Dans une entreprise, qu’elle soit industrielle ou commerciale, il s’agit d’utiliser au mieux les ressources disponibles, que ces ressources soient un capital, un investissement ou des hommes. Car les hommes, comme les machines, sont regardés dans l’entreprise comme des ressources, ce qui est manifesté par la présence (à partir d’une certaine taille de l’entreprise) d’un directeur des ressources humaines, et ce personnage est très élevé dans la hiérarchie.
Pour que ces ressources soient utilisées au mieux, la culture de notre société admet que les individus soient mis dans une structure de compétition.
En permanence, ils sont comparés les uns aux autres et une lutte souvent fort rude les opposent et l’entreprise s’arrange pour que cette opposition soit efficace.
Naturellement ce processus produit des vainqueurs et des vaincus. Il provoque des drames avec un coût humain douloureux. Mais pour les théoriciens de l’économie, cet aspect est rendu acceptable car ils voient dans cette compétition une véritable loi de la nature contre laquelle il serait vain de lutter. L’argument n’est guerre solide, mais constatons que le monde de l’entreprise est aujourd’hui celui de la compétition.
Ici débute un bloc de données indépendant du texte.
/-- Settles O57: both words are specified, TXTLEN because no render command is in flight. -/
theorem cmdAndTxtlenReadTheirValues : Obligations.CmdAndTxtlenReadTheirValues := by
  intro s rest hdue
  refine ⟨fun hq => ?_, fun hq hrender => ?_⟩
  · rw [step_rd_of_specified hdue (by decide) regAt_cmd rfl hq, regWord]
  · exact ⟨_, step_rd_of_specified hdue (by decide) regAt_txtlen hrender hq,
      fun b hb => getLsbD_and_txtlenMask s.txtlen hb⟩

end Sys2Proof.Machine

/-! # MULADD and the remainders

MULADD adds to the floored product (43_muladd.md R190, R191); the remainders are the truncating and the Euclidean one,
and only REMEUI's adjustment can fail (42_divide_remainder.md R163 to R170). -/

namespace Sys2Proof.Machine

/-! ## Five commands that fail alike, and two flavours that agree -/

/-- R137 for a whole operation: five commands whose outcome is the same error report it, with no result. -/
theorem exec_of_err {w : Width} {sg : Sign} {s : State} {l : Latch} {e : ErrCode} (hl : s.inflight = some l)
    (he : e ≠ .overflow) {i : Flavour → Instr} (hi : ∀ fl, resultOf (i fl) l = applyFlavour fl w sg (.err e)) :
    ∀ j ∈ [i .unchecked, i .checked, i .wrapping, i .saturating, i .overflowing],
      exec j s = .next (afterError s e false) := by
  have hexec : ∀ fl, exec (i fl) s = .next (afterError s e false) := fun fl => by
    rw [exec_of_inflight hl, hi, complete_applyFlavour_err he]
  simp only [List.forall_mem_cons, hexec, List.not_mem_nil, false_imp_iff, implies_true, and_true]

/-- Five commands whose outcome is the same representable result write it, OV = 0 (R136). -/
theorem allWrite_of_ok {w : Width} {sg : Sign} {s : State} {l : Latch} {x : Int} (hl : s.inflight = some l)
    (hx : Representable w sg x) {i : Flavour → Instr}
    (hi : ∀ fl, resultOf (i fl) l = applyFlavour fl w sg (.ok x)) :
    AllWrite w sg s x [i .unchecked, i .checked, i .wrapping, i .saturating, i .overflowing] :=
  (flavourRows_of_ok hl hi).1 hx

/-- The two columns are the same in R136 and in R138. -/
theorem applyFlavour_wrapping_eq_overflowing (w : Width) (sg : Sign) (o : ArithOutcome) :
    applyFlavour .wrapping w sg o = applyFlavour .overflowing w sg o := by
  cases o <;> rfl

theorem exec_congr {i j : Instr} (h : ∀ l, resultOf i l = resultOf j l) (s : State) : exec i s = exec j s := by
  rw [exec_eq_onLatch, exec_eq_onLatch, funext h]

/-- An operation's WRAPPING and OVERFLOWING commands with the same outcome are the same state change. -/
theorem exec_wrapping_eq_overflowing {w : Width} {sg : Sign} {o : Latch → ArithOutcome} {i : Flavour → Instr}
    (hi : ∀ fl l, resultOf (i fl) l = applyFlavour fl w sg (o l)) (s : State) :
    exec (i .wrapping) s = exec (i .overflowing) s :=
  exec_congr (fun l => by rw [hi, hi, applyFlavour_wrapping_eq_overflowing]) s

/-! ## The other two operations by flavour -/

/-- The MULADD of a flavour. -/
def muladdOf (w : Width) (sg : Sign) (f : Frac) : Flavour → Instr
  | .unchecked => .muladd w sg f
  | .checked => .muladdC w sg f
  | .wrapping => .muladdW w sg f
  | .saturating => .muladdS w sg f
  | .overflowing => .muladdO w sg f

theorem resultOf_muladdOf (w : Width) (sg : Sign) (f : Frac) (fl : Flavour) (l : Latch) :
    resultOf (muladdOf w sg f fl) l = applyFlavour fl w sg (muladdOutcome w sg f l) := by
  cases fl <;> rfl

/-- The REMEUI of a flavour. -/
def remeuiOf (w : Width) (sg : Sign) (f : Frac) : Flavour → Instr
  | .unchecked => .remeui w sg f
  | .checked => .remeuiC w sg f
  | .wrapping => .remeuiW w sg f
  | .saturating => .remeuiS w sg f
  | .overflowing => .remeuiO w sg f
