-- ==== Sys2Proof/Machine/Quantizer.lean ====
section
/-! DEFINITION. The Luminance Quantizer (40_quantizer.md): the three pure functions of a pixel, each over
the configuration record it is given, and the commands LUM, QUANT1, QUANT2, which read and write no
state but the response they give. -/

namespace Sys2Proof.Machine

/-- `lum(R,G,B)`: exact integer division, truncating; alpha takes no part (R70, R76). -/
def lum (c : Parameters) (p : Pixel) : Nat :=
  (p.r.toNat * c.wr + p.g.toNat * c.wg + p.b.toNat * c.wb) / c.wdiv

/-- `quant1(R,G,B,A)`: the 1-bit mapping (R72). -/
def quant1 (c : Parameters) (p : Pixel) : BinaryLevel :=
  if p.a.toNat < c.t1Alpha then 0
  else if lum c p < c.t1Lum then 1
  else 0

/-- `quant2(R,G,B,A)`: the 2-bit mapping, the conditions tested in this order (R71). -/
def quant2 (c : Parameters) (p : Pixel) : GrayLevel :=
  if p.a.toNat < c.t2Alpha then 0
  else if c.t2L0 ≤ lum c p then 0
  else if c.t2L1 ≤ lum c p then 1
  else if c.t2L2 ≤ lum c p then 2
  else 3

/-- LUM (R73). -/
def execLum (p : Pixel) (s : State) : Result :=
  .next (respond (BitVec.ofNat 32 (lum Config.quantizer p)) s)

/-- QUANT1 (R74). -/
def execQuant1 (p : Pixel) (s : State) : Result :=
  .next (respond ((quant1 Config.quantizer p).zeroExtend 32) s)

/-- QUANT2 (R75). -/
def execQuant2 (p : Pixel) (s : State) : Result :=
  .next (respond ((quant2 Config.quantizer p).zeroExtend 32) s)

end Sys2Proof.Machine
end

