-- ==== Sys2Proof/Laws/Memory.lean ====
section
/-! SUPPORT. The cells of `BUF`: a read after a write, the canonical form is kept, and two memories in
canonical form that read alike are equal. -/

namespace Sys2Proof.Machine

@[simp] theorem Memory.get_nil (i : Nat) : Memory.get [] i = 0 := rfl

@[simp] theorem Memory.get_zeroed (i : Nat) : Memory.zeroed.get i = 0 := rfl

theorem Memory.get_cons (a i : Nat) (b : Byte) (m : Memory) :
    Memory.get ((a, b) :: m) i = if a = i then b else m.get i := rfl

/-- An index below every cell is unlisted. -/
theorem Memory.get_of_lt {m : Memory} {i : Nat} (h : ∀ c ∈ m, i < c.1) : m.get i = 0 := by
  induction m with
  | nil => rfl
  | cons c m ih =>
    have hc : i < c.1 := h c List.mem_cons_self
    rw [Memory.get_cons, if_neg (by omega)]
    exact ih fun d hd => h d (List.mem_cons_of_mem _ hd)

theorem Memory.wf_nil : Memory.wf [] := by decide

theorem Memory.wf_zeroed : Memory.zeroed.wf := Memory.wf_nil

theorem Memory.wf_tail {c : Host.Cell} {m : Memory} (h : Memory.wf (c :: m)) : m.wf :=
  ⟨(List.pairwise_cons.1 h.1).2, fun d hd => h.2 d (List.mem_cons_of_mem _ hd)⟩

theorem Memory.wf_head {c : Host.Cell} {m : Memory} (h : Memory.wf (c :: m)) :
    ∀ d ∈ m, c.1 < d.1 := (List.pairwise_cons.1 h.1).1

theorem Memory.wf_cons {c : Host.Cell} {m : Memory} (hm : m.wf) (hv : c.2 ≠ Memory.unlisted)
    (hlt : ∀ d ∈ m, c.1 < d.1) : Memory.wf (c :: m) :=
  ⟨List.pairwise_cons.2 ⟨hlt, hm.1⟩, fun d hd => by
    rcases List.mem_cons.1 hd with rfl | hd
    · exact hv
    · exact hm.2 d hd⟩

/-- What a cell put before a list adds: nothing but itself. -/
theorem Memory.mem_cell {i : Nat} {v : Byte} {m : Memory} {d : Host.Cell}
    (h : d ∈ Memory.cell i v m) : d = (i, v) ∨ d ∈ m := by
  unfold Memory.cell at h
  split at h
  · exact .inr h
  · exact List.mem_cons.1 h

theorem Memory.wf_cell {i : Nat} {v : Byte} {m : Memory} (hm : m.wf) (hlt : ∀ d ∈ m, i < d.1) :
    (Memory.cell i v m).wf := by
  unfold Memory.cell
  split
  · exact hm
  · exact Memory.wf_cons hm ‹_› hlt

theorem Memory.get_cell {i j : Nat} {v : Byte} {m : Memory} (hlt : ∀ d ∈ m, i < d.1) :
    (Memory.cell i v m).get j = if i = j then v else m.get j := by
  unfold Memory.cell
  split
  · next hv =>
    split
    · next hij => rw [← hij, Memory.get_of_lt hlt, hv]; rfl
    · rfl
  · exact Memory.get_cons ..

/-- A write adds no cell but its own. -/
theorem Memory.mem_set {m : Memory} {i : Nat} {v : Byte} {d : Host.Cell}
    (h : d ∈ m.set i v) : d.1 = i ∨ d ∈ m := by
  induction m with
  | nil => exact (Memory.mem_cell h).imp (fun e => by rw [e]) id
  | cons c m ih =>
    obtain ⟨a, b⟩ := c
    simp only [Memory.set] at h
    split at h
    · exact (Memory.mem_cell h).imp (fun e => by rw [e]) id
    · split at h
      · exact (Memory.mem_cell h).imp (fun e => by rw [e]) (List.mem_cons_of_mem _)
      · rcases List.mem_cons.1 h with rfl | h
        · exact .inr List.mem_cons_self
        · exact (ih h).imp id (List.mem_cons_of_mem _)

/-- A write keeps the canonical form. -/
theorem Memory.wf_set {m : Memory} (hm : m.wf) (i : Nat) (v : Byte) : (m.set i v).wf := by
  induction m with
  | nil => exact Memory.wf_cell hm (by simp)
  | cons c m ih =>
    obtain ⟨a, b⟩ := c
    have htail := Memory.wf_tail hm
    have hhead : ∀ d ∈ m, a < d.1 := Memory.wf_head hm
    simp only [Memory.set]
    split
    · next hia =>
      refine Memory.wf_cell hm fun d hd => ?_
      rcases List.mem_cons.1 hd with rfl | hd
      · exact hia
      · exact hia.trans (hhead d hd)
    · split
      · next hia => exact Memory.wf_cell htail (hia ▸ hhead)
      · next h1 h2 =>
        refine Memory.wf_cons (ih htail) (hm.2 _ List.mem_cons_self) fun d hd => ?_
        rcases Memory.mem_set hd with hd | hd
        · simp only [hd]; omega
        · exact hhead d hd

/-- A read after a write: the byte written at its index, and every other byte as before. -/
theorem Memory.get_set {m : Memory} (hm : m.wf) (i j : Nat) (v : Byte) :
    (m.set i v).get j = if i = j then v else m.get j := by
  induction m with
  | nil => exact Memory.get_cell (by simp)
  | cons c m ih =>
    obtain ⟨a, b⟩ := c
    have hhead : ∀ d ∈ m, a < d.1 := Memory.wf_head hm
    simp only [Memory.set]
    split
    · next hia =>
      refine Memory.get_cell fun d hd => ?_
      rcases List.mem_cons.1 hd with rfl | hd
      · exact hia
      · exact hia.trans (hhead d hd)
    · split
      · next hia =>
        rw [Memory.get_cell (hia ▸ hhead), Memory.get_cons]
        split <;> [rfl; rw [if_neg (by omega)]]
      · next h1 h2 =>
        rw [Memory.get_cons, Memory.get_cons, ih (Memory.wf_tail hm)]
        split
        · next haj => rw [if_neg (by omega)]
        · rfl

/-- Memories in canonical form that read alike are the same list of cells. -/
theorem Memory.eq_of_get {m n : Memory} (hm : m.wf) (hn : n.wf) (h : ∀ i, m.get i = n.get i) :
    m = n := by
  induction m generalizing n with
  | nil =>
    cases n with
    | nil => rfl
    | cons c n =>
      have := h c.1
      rw [Memory.get_nil, Memory.get_cons, if_pos rfl] at this
      exact absurd this.symm (hn.2 c List.mem_cons_self)
  | cons c m ih =>
    cases n with
    | nil =>
      have := h c.1
      rw [Memory.get_nil, Memory.get_cons, if_pos rfl] at this
      exact absurd this (hm.2 c List.mem_cons_self)
    | cons d n =>
      obtain ⟨a, b⟩ := c
      obtain ⟨a', b'⟩ := d
      have hma : ∀ d ∈ m, a < d.1 := Memory.wf_head hm
      have hna : ∀ d ∈ n, a' < d.1 := Memory.wf_head hn
      have hb : b ≠ 0 := hm.2 _ List.mem_cons_self
      have hb' : b' ≠ 0 := hn.2 _ List.mem_cons_self
      have haa : a = a' := by
        rcases Nat.lt_trichotomy a a' with hlt | heq | hlt
        · have := h a
          rw [Memory.get_cons, if_pos rfl, Memory.get_cons, if_neg (by omega),
            Memory.get_of_lt fun d hd => hlt.trans (hna d hd)] at this
          exact absurd this hb
        · exact heq
        · have := h a'
          rw [Memory.get_cons, if_neg (by omega), Memory.get_cons, if_pos rfl,
            Memory.get_of_lt fun d hd => hlt.trans (hma d hd)] at this
          exact absurd this.symm hb'
      subst haa
      have hbb : b = b' := by simpa [Memory.get_cons] using h a
      subst hbb
      have htail : m = n := ih (Memory.wf_tail hm) (Memory.wf_tail hn) fun i => by
        by_cases hai : a = i
        · subst hai
          rw [Memory.get_of_lt hma, Memory.get_of_lt hna]
        · simpa [Memory.get_cons, hai] using h i
      rw [htail]

end Sys2Proof.Machine
end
Qu’en est-il du monde de l’éducation ? Sans trop y réfléchir, on le décrit avec les mêmes mots. On y introduit des analyses basées sur les mêmes critères, ce qui aboutit à pervertir sa finalité car l’objectif même de l’éducation est de mettre un enfant ou un adolescent en état de rencontrer les autres, de s’insérer dans une communauté qui va l’aider à devenir lui-même. Il est donc nécessaire que le milieu éducatif crée des rapports entre individus qui puissent être à base confiance, à base de réciprocité et non des rapports à base de crainte et de soumission.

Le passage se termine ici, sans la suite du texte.